Up to and including the final line, please copy every line exactly, starting from the one that contains "s.power.phase = .off" in the material below.

*** Block opens ***

theorem wit_Queries : ∀ k, k < 3 →
    let d := mkDesc 1 9 [(16, 1, k), (24, 8, 64), (32, 4, 64)]
    (flying [d]).dueDesc 0 0x09 = some d ∧ d.field 16 1 = k ∧ d.field 32 4 = 64 ∧ ((flying [d]).errorLog 0).length = 64 ∧
      ((flying [d]).capacity 0).length = 64 := by decide +kernel

theorem wit_Queries_short : let d := mkDesc 1 9 [(16, 1, 2), (24, 8, 64), (32, 4, 64)]
    ¬ (((flying [d]).logFor 0x0001 0 0 0).errorLog 0).length ≤ d.field 32 4 := by decide +kernel

theorem wit_Reports : let d := mkDesc 1 10 [(16, 4, 3), (24, 8, 64), (32, 4, 256)]
    let s := { held (flying [d]) with courses := [running 3 0] }
    s.dueDesc 0 0x0A = some d ∧ d.field 16 4 = 3 ∧
      s.course 3 = some (running 3 0) ∧ d.func = 0 ∧ (flying [d]).course 3 = none := by decide +kernel

theorem wit_Reports_denied : let d := { mkDesc 1 10 [(16, 4, 3), (24, 8, 64), (32, 4, 256)] with func := 1 }
    let s := { held (flying [d]) with courses := [running 3 0] }
    s.dueDesc 0 0x0A = some d ∧ s.course 3 = some (running 3 0) ∧ d.func ≠ 0 ∧ d.func ≠ (running 3 0).desc.func := by
  decide +kernel

theorem wit_Reports_snapshot : let d := mkDesc 1 10 [(16, 4, 3), (24, 8, 64), (32, 4, 256)]
    let s := { held (flying [d]) with courses := [{ running 3 0 with reports := [d] }] }
    s.course 3 = some { running 3 0 with reports := [d] } ∧ (running 3 0).started = true ∧ 64 ≤ d.field 32 4 ∧
      ((running 3 0).station 0).any (s.atBoundary (running 3 0)) = true := by
  decide +kernel

/-! ## Witnesses of steps and configuration -/

/-- The step machine of the PF in a state of step 4. -/
def inStep (s : State) (st : StepState) (at_ : Nat := 0) : State :=
  { s with steps := [(0, { state := st, step := 4, attempt := at_, seed := 77 })] }

/-- STEP_COMMIT and STEP_ABORT of step 4. -/
def commitDesc : Desc := mkDesc 5 4 [(16, 8, 4)]
def abortDesc : Desc := mkDesc 5 5 [(16, 8, 4)]

/-- The copying course as a step course of step 4. -/
def stepping : Course := { running 3 1 with stepMode := true, step := 4 }

theorem wit_StepCommit : ∀ st ∈ [StepState.idle, .failed, .complete, .vetoed],
    let s := inStep (held (flying [commitDesc])) st
    s.dueDesc 0 0x04 = some commitDesc ∧ commitDesc.field 16 8 = 4 ∧ commitDesc.func = 0 ∧
      FMap.wf (fun _ => (none : Option Tensor)) s.tensors = true ∧ s.stepIs 0 4 = (st != .idle) ∧ (s.stepM 0).state = st ∧
      s.stepWaits commitDesc 4 = false ∧ s.mirror = false ∧ (s.usable 0 2).isSome = true := by decide +kernel

theorem wit_StepCommit_waits :
    let s := { inStep (held (flying [commitDesc])) .opened with courses := [stepping] }
    s.stepIs 0 4 = true ∧ (s.stepM 0).state ≠ .failed ∧ s.stepWaits commitDesc 4 = true := by decide +kernel

theorem wit_Abort :
    let s := inStep (held (flying [abortDesc])) .opened
    s.dueDesc 0 0x05 = some abortDesc ∧ abortDesc.field 16 8 = 4 ∧ s.stepIs 0 4 = true ∧ s.stepWaits abortDesc 4 = false ∧
      (inStep s .idle).stepIs 0 4 = false := by decide +kernel

/-- The copying course with its stations closed and its streams drained. -/
def finished (c : Course) : Course :=
  { c with
    stations := c.stations.map (fun st => { st with closed := true })
    streams := c.streams.map (fun x => { x with state := .drained }) }

theorem wit_Complete : ∀ c ∈ [finished (running 3 1), finished stepping],
    let s := inStep { held up with courses := [c] } .opened
    (s.closeUp 3).course 3 = some c ∧ c.started = true ∧ (s.closeUp 3).issuing = true ∧ c.cancelled = none ∧ c.halt = none ∧
      c.allClosed = true ∧ c.joined = false ∧ c.veto = false ∧ (s.closeUp 3).peers = [] ∧
      (∀ n ∈ c.writes, ((s.closeUp 3).tensor n).all (fun x => !x.desc.sparse) = true) ∧
      ((s.closeUp 3).stepM 0).state = .opened ∧ ((s.closeUp 3).stepM 0).step = 4 ∧
      ((s.closeUp 3).stepM 0).vetoed = false := by decide +kernel

theorem wit_Complete_stops : ∀ c ∈ [running 3 1, { running 3 1 with cancelled := some 1 }, { running 3 1 with halt := some { status := 5 } }],
    let s := { held up with courses := [c] }
    (s.closeUp 3).course 3 = some c ∧ (s.closeUp 3).issuing = true ∧ c.allClosed = false ∧ (s.closeUp 3).tasksEnd c = true := by
  decide +kernel

theorem wit_Complete_waits : let c := { running 3 1 with cancelled := some 1 }
    let s := { held up with courses := [c], journal := [(0, some { course := 3, station := 0, tile := 0, state := .issued })] }
    (s.closeUp 3).course 3 = some c ∧ (s.closeUp 3).issuing = true ∧ c.cancelled.isSome = true ∧
      (s.closeUp 3).tasksEnd c = false := by decide +kernel

theorem wit_Timeout : ∀ c ∈ [running 3 1, stepping, { stepping with attempt := 3 }],
    let s := { held up with
      courses := [c], net := { State.reset.net with requests := [{ key := ⟨20, 1, 3, 1⟩, owner := 1, shipped := false, sent := true }] } }
    s.course 3 = some c ∧ c.active = true ∧ s.issuing = true ∧ s.awaits c = true ∧ ({ held up with courses := [c] }).awaits c = false := by
  decide +kernel

/-- A CONFIG_APPLY of one item. -/
def configOf (kind : Nat) (body : List Byte) : Desc :=
  mkDesc 1 7 [(24, 4, 8 + body.length)] [block 8 [(0, 2, kind), (4, 4, body.length)] ++ body]

/-- The bodies of accepted items: a mesh of one, an SA, a queue pair, CANCEL_BATCH, and polder 2's creation and destruction. -/
def meshBody : List Byte := block 64 [(0, 2, 1), (12, 4, 1)]
def saBody : List Byte := block 56 [(0, 1, 1), (2, 1, 2), (4, 1, 1), (24, 4, 99)]
def qpBody : List Byte := block 24 [(0, 2, 6), (2, 1, 1), (4, 3, 2), (12, 4, 5)]
def cancelBody : List Byte := block 8 [(0, 4, 3)]
def polderBody : List Byte := block 64 [(0, 1, 2), (1, 1, 1), (4, 4, 12)]
def destroyBody : List Byte := block 8 [(0, 1, 2)]

/-- The polder feature is confirmed and course 3 runs. -/
def configState (d : Desc) : State := confirmed { held (flying [d]) with courses := [running 3 0] } 0xA

theorem wit_Config : ∀ q ∈ [(1, meshBody), (2, saBody), (3, qpBody), (4, cancelBody), (0x10, polderBody), (0x11, destroyBody)],
    let d := configOf q.1 q.2
    let s := { configState d with courses := if q.1 = 4 then [running 3 0] else [] }
    s.dueDesc 0 0x07 = some d ∧ d.items.length = 1 ∧ d.forKind q.1 = true ∧ s.itemsCheck d.func 0 d.items = none ∧
      (d.items.map (fun it => (it.kind, it.body))) = [(q.1, q.2)] := by decide +kernel

theorem wit_Config_cancel : (configState (configOf 4 cancelBody)).runningCourse 3 = some (running 3 0) := by decide +kernel

theorem wit_Config_refused : ∀ k ∈ [1, 2, 3, 4, 0x10, 0x11],
    let d := configOf k [1]
    (configState d).itemsCheck 0 0 d.items = some (0, 0x000A, 2) := by decide +kernel

theorem wit_Polders_destroy : let d := configOf 0x11 destroyBody
    let s := (configState d).createPolder polderBody
    s.dueDesc 0 0x07 = some d ∧ s.itemsCheck 0 0 d.items = none ∧ s.polderExists 2 = true := by decide +kernel

/-! ## Witnesses of stacks and the levee -/

theorem wit_Train : 0 < State.reset.part.stackCount ∧ (State.reset.stack 0).trained = false ∧
    (let s := State.reset.setStack 0 { trained := true }
     s.stackRetired 0 = false ∧ (s.stack 0).trained = true ∧ (s.stack 0).zeroed = false) := by decide +kernel

theorem wit_StackTemps : ∀ m, m < 4 → (State.reset.setStack 0 { trained := true, missing := m }).stackOn 0 = true ∧
    ((State.reset.setStack 0 { trained := true, missing := m }).stack 0).missing = m := by decide +kernel

/-- Stack 1 of a CN1-B08 with one line stored, in the directory or not, and heal writes queued. -/
def lineState (w : Line) (dir : List Nat) (heals : List (Nat × Line)) : State :=
  (zeroed []).setStack 1 { (({ trained := true, zeroed := true } : Stack).setLine 5 w) with dir := dir, heals := heals, scrub := 5 }

/-- A line of 64 bytes, and the same with some bytes changed. -/
def line64 : Line := goodLine (block 64 [(0, 4, 0xDEADBEEF), (60, 4, 1)])
def hurt (n : Nat) : Line := damageLine line64 ((List.range n).map (fun i => (7 * i, 0x5A)))

theorem wit_StackWrite : (zeroed []).lineOk 1 5 = true ∧ (zeroed []).lineKey 1 5 ≠ some none ∧
    ((zeroed []).stack 1).dir.length < 4096 := by decide +kernel

theorem wit_StackRead_clean : let s := lineState line64 [] []
    s.lineOk 1 5 = true ∧ s.lineKey 1 5 ≠ some none ∧ (s.stack 1).dir.contains 5 = false ∧
      decodeLine (s.eccMode 1) ((s.stack 1).line 5) = .clean ∧ ((lineState line64 [5] []).stack 1).dir.contains 5 = true := by
  decide +kernel

theorem wit_StackRead_mark : let s := lineState (markedLine line64.data) [] []
    decodeLine (s.eccMode 1) ((s.stack 1).line 5) = .mark := by decide +kernel

theorem wit_StackRead_corrected : ∀ n ∈ [1, 3],
    let s := lineState (hurt n) [] []
    decodeLine (s.eccMode 1) ((s.stack 1).line 5) = .corrected line64 n := by decide +kernel

theorem wit_StackRead_bad : let s := lineState (hurt 9) [] []
    decodeLine (s.eccMode 1) ((s.stack 1).line 5) = .bad ∧ getBit (s.reg ⟨.memUeAddr, 1, 0⟩) 63 = false := by decide +kernel

theorem wit_Heal : ((lineState (hurt 3) [] [(5, line64)]).stack 1).heals = [(5, line64)] := by decide +kernel

theorem wit_Scrub : let s := lineState line64 [] []
    (s.stack 1).scrub = 5 ∧ s.lineOk 1 5 = true ∧ s.regF .stackCtl 1 7 0 ≠ 0 ∧ s.scrubChannel 1 = true ∧ (s.stack 1).dir.contains 5 = false := by
  decide +kernel

theorem wit_Window : up.hostLink = true ∧ 3 < up.part.cores ∧ up.coreRetired 3 = false ∧
    readingOf [(coreSensor 3, 70)] (coreSensor 3) = some 70 ∧
    (∀ c ∈ up.courses, ∀ x ∈ c.streams, x.queued = false) := by decide +kernel

theorem wit_Allowances : ([(0, 5), (1, 7)].map (fun q : Nat × Nat => q.1)).Nodup ∧
    ([(0, 5), (1, 7)].map (fun q : Nat × Nat => q.2)).foldl (· + ·) 0 ≠ 0 := by decide +kernel

/-- Die 0 with a voltage requested, and core 2 waiting for it. -/
def railState (mv faults : Nat) : State :=
  (State.reset.setRail 0 { mv := 800, request := some mv, faults := faults }).setCore 2 { step := 17, wanted := some 18 }

theorem wit_Voltages : ∀ mv ∈ [775, 850], let s := railState mv 2
    (s.rail 0).request = some mv ∧ s.power.phase = .run ∧ s.power.exiting = none ∧ 2 / coresPerDie = 0 ∧
      (s.core 2).wanted = some 18 ∧ stepMv 18 ≤ mv ∧ 2 ≤ (s.rail 0).faults ∧ 3 ≤ topStep := by decide +kernel

theorem wit_SensorMissing : let s := { State.reset with power := { State.reset.power with levee := { silent := [(9, 10)] } } }
    10 ≤ FMap.get (fun _ => 0) s.power.levee.silent 9 ∧ 9 < 8 * s.part.dies ∧ 9 ∉ s.power.levee.limited := by decide +kernel

/-- Iluny has read the guard exceeded some times in a row. -/
def overState (n : Nat) : State :=
  { State.reset with power := { State.reset.power with iluny := { State.reset.power.iluny with overReads := n } } }

theorem wit_Guard : (overState 1).power.phase = .run ∧ (overState 1).power.iluny.ready = true ∧
    (overState 1).power.iluny.airHot = false ∧
    ((overState 1).noteAir 45).overLevel 100 = false ∧ ((overState 1).noteAir 45).overLevel 60000 = true ∧
    ((overState 1).noteAir 45).power.iluny.overReads ≠ 0 ∧ ((overState 0).noteAir 45).power.iluny.overReads = 0 ∧
    ((overState 1).noteAir 45).power.iluny.overvolt = false ∧ ((overState 1).noteAir 46).power.iluny.airHot = true := by decide +kernel

/-! ## Witnesses of power, the module and the pair -/

/-- The machine after reset with some of its power state changed. -/
def powered (f : PowerState → PowerState) : State := { State.reset with power := f State.reset.power }

/-- The machine asleep in a state, with an exit under way or not. -/
def asleep (n : Nat) (exiting : Option Nat) : State := powered (fun p => { p with state := n, exiting := exiting })

theorem wit_Power_core : State.reset.hostUp = true ∧ State.reset.maxState ≠ 0 ∧ 1 < State.reset.part.cores ∧
    State.reset.coreRetired 1 = false ∧ State.reset.runningOn 1 = [] ∧ State.reset.readyOn 1 = false ∧
    State.reset.deviceIdle = true := by decide +kernel

/-- The copying course with its LOAD placed on core 0, which idles. -/
def idleCore : State := ({ held up with courses := [running 3 1] }).setCore 0 { idle := true }

theorem wit_Power_ready : idleCore.hostUp = true ∧ (idleCore.core 0).idle = true ∧ idleCore.readyOn 0 = true := by decide +kernel

theorem wit_Power_enter : ∀ n ∈ [1, 2, 3, 4, 5, 7], let s := powered (fun p => { p with chosen := n })
    s.hostUp = true ∧ s.power.cluster = .first ∧ s.power.chosen = n ∧ s.deviceIdle = true ∧ (s.rail 0).locked = false := by
  decide +kernel

theorem wit_Power_exit : (asleep 3 (some 2)).power.exiting = some 2 ∧ (asleep 3 (some 2)).railsUp = true ∧
    (asleep 3 (some 2)).host.deviceFault = none := by decide +kernel

/-- Asleep with every wake source enabled and a mesh. -/
def wakeful : State := { (((asleep 2 none).setReg ⟨.wakeCtl, 0, 0⟩ 0xF).setReg ⟨.portStat, 0, 0⟩ 1) with mesh := some (parseMesh meshBody) }

theorem wit_Wakes : wakeful.power.phase = .run ∧ wakeful.power.state ≠ 0 ∧ wakeful.power.exiting = none ∧
    (∀ n, n < 4 → wakeful.wakeEnabled n = true) ∧ wakeful.mesh.isSome = true ∧ wakeful.frameHeard 0 = true ∧
    (wakeful.wakePattern).take 16 = wakeful.wakePattern ∧ (wakeful.rail 0).locked = false ∧
    wakeful.moduleReach = true ∧
    ({ wakeful with power := { wakeful.power with exiting := some 3 } } : State).wakeEnabled 1 = true ∧
    ({ wakeful with power := { wakeful.power with exiting := some 3 } } : State).wakeEnabled 0 = true := by decide +kernel

theorem wit_Cluster : State.reset.power.cluster = .first ∧ 2 ≤ State.reset.part.dies ∧
    ({ State.reset with part := .cn1b08 } : State).part.dies = 1 ∧ State.reset.host.deviceFault = none ∧
    (powered (fun p => { p with cluster := .taking })).power.cluster = .taking ∧
    FMap.wf (fun _ => (none : Option JEntry)) (powered (fun p => { p with cluster := .taking })).journal = true ∧
    (powered (fun p => { p with cluster := .taking })).hostUp = true := by decide +kernel

/-- The image that a sag draws up. -/
def draftImage : FreeImage :=
  { count := 1, part := .cn4b32, features := [0, 0, 0, 0, 0, 0, 0, 0], lifecycle := 2
    steps := [{ func := 0, state := 0, step := 4, attempt := 0, lastValid := true, lastStep := 4, seed := 9 }], tensors := []
    polders := [], journal := [0, 0, 0, 0], log := [], pair := 0, valid := true, consumed := false }

theorem wit_Sag : State.reset.power.phase = .run ∧ 3 < State.reset.part.stackCount ∧ 3 < 8 * State.reset.part.dies := by
  decide +kernel

theorem wit_Save : let s := { powered (fun p => { p with phase := .saving }) with resume := { draft := some draftImage } }
    s.power.phase = .saving ∧ s.resume.draft = some draftImage := by decide +kernel

theorem wit_NorCopy :
    let s := { powered (fun p => { p with phase := .off, iluny := { p.iluny with input := false } }) with
      resume := { sram := some draftImage } }
    s.power.phase = .off ∧ s.power.iluny.input = false ∧ s.resume.sram = some draftImage ∧ draftImage.valid = true ∧
      draftImage.consumed = false ∧ s.moduleReach = true ∧
      ({ s with pkg := .b, power := { s.power with mgmt := false } } : State).moduleReach = false := by decide +kernel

*** Block closes ***

## Answer to this problem
    s.power.phase = .off ∧ s.power.iluny.input = false ∧ s.resume.sram = some draftImage ∧ draftImage.valid = true ∧
      draftImage.consumed = false ∧ s.moduleReach = true ∧
      ({ s with pkg := .b, power := { s.power with mgmt := false } } : State).moduleReach = false := by decide +kernel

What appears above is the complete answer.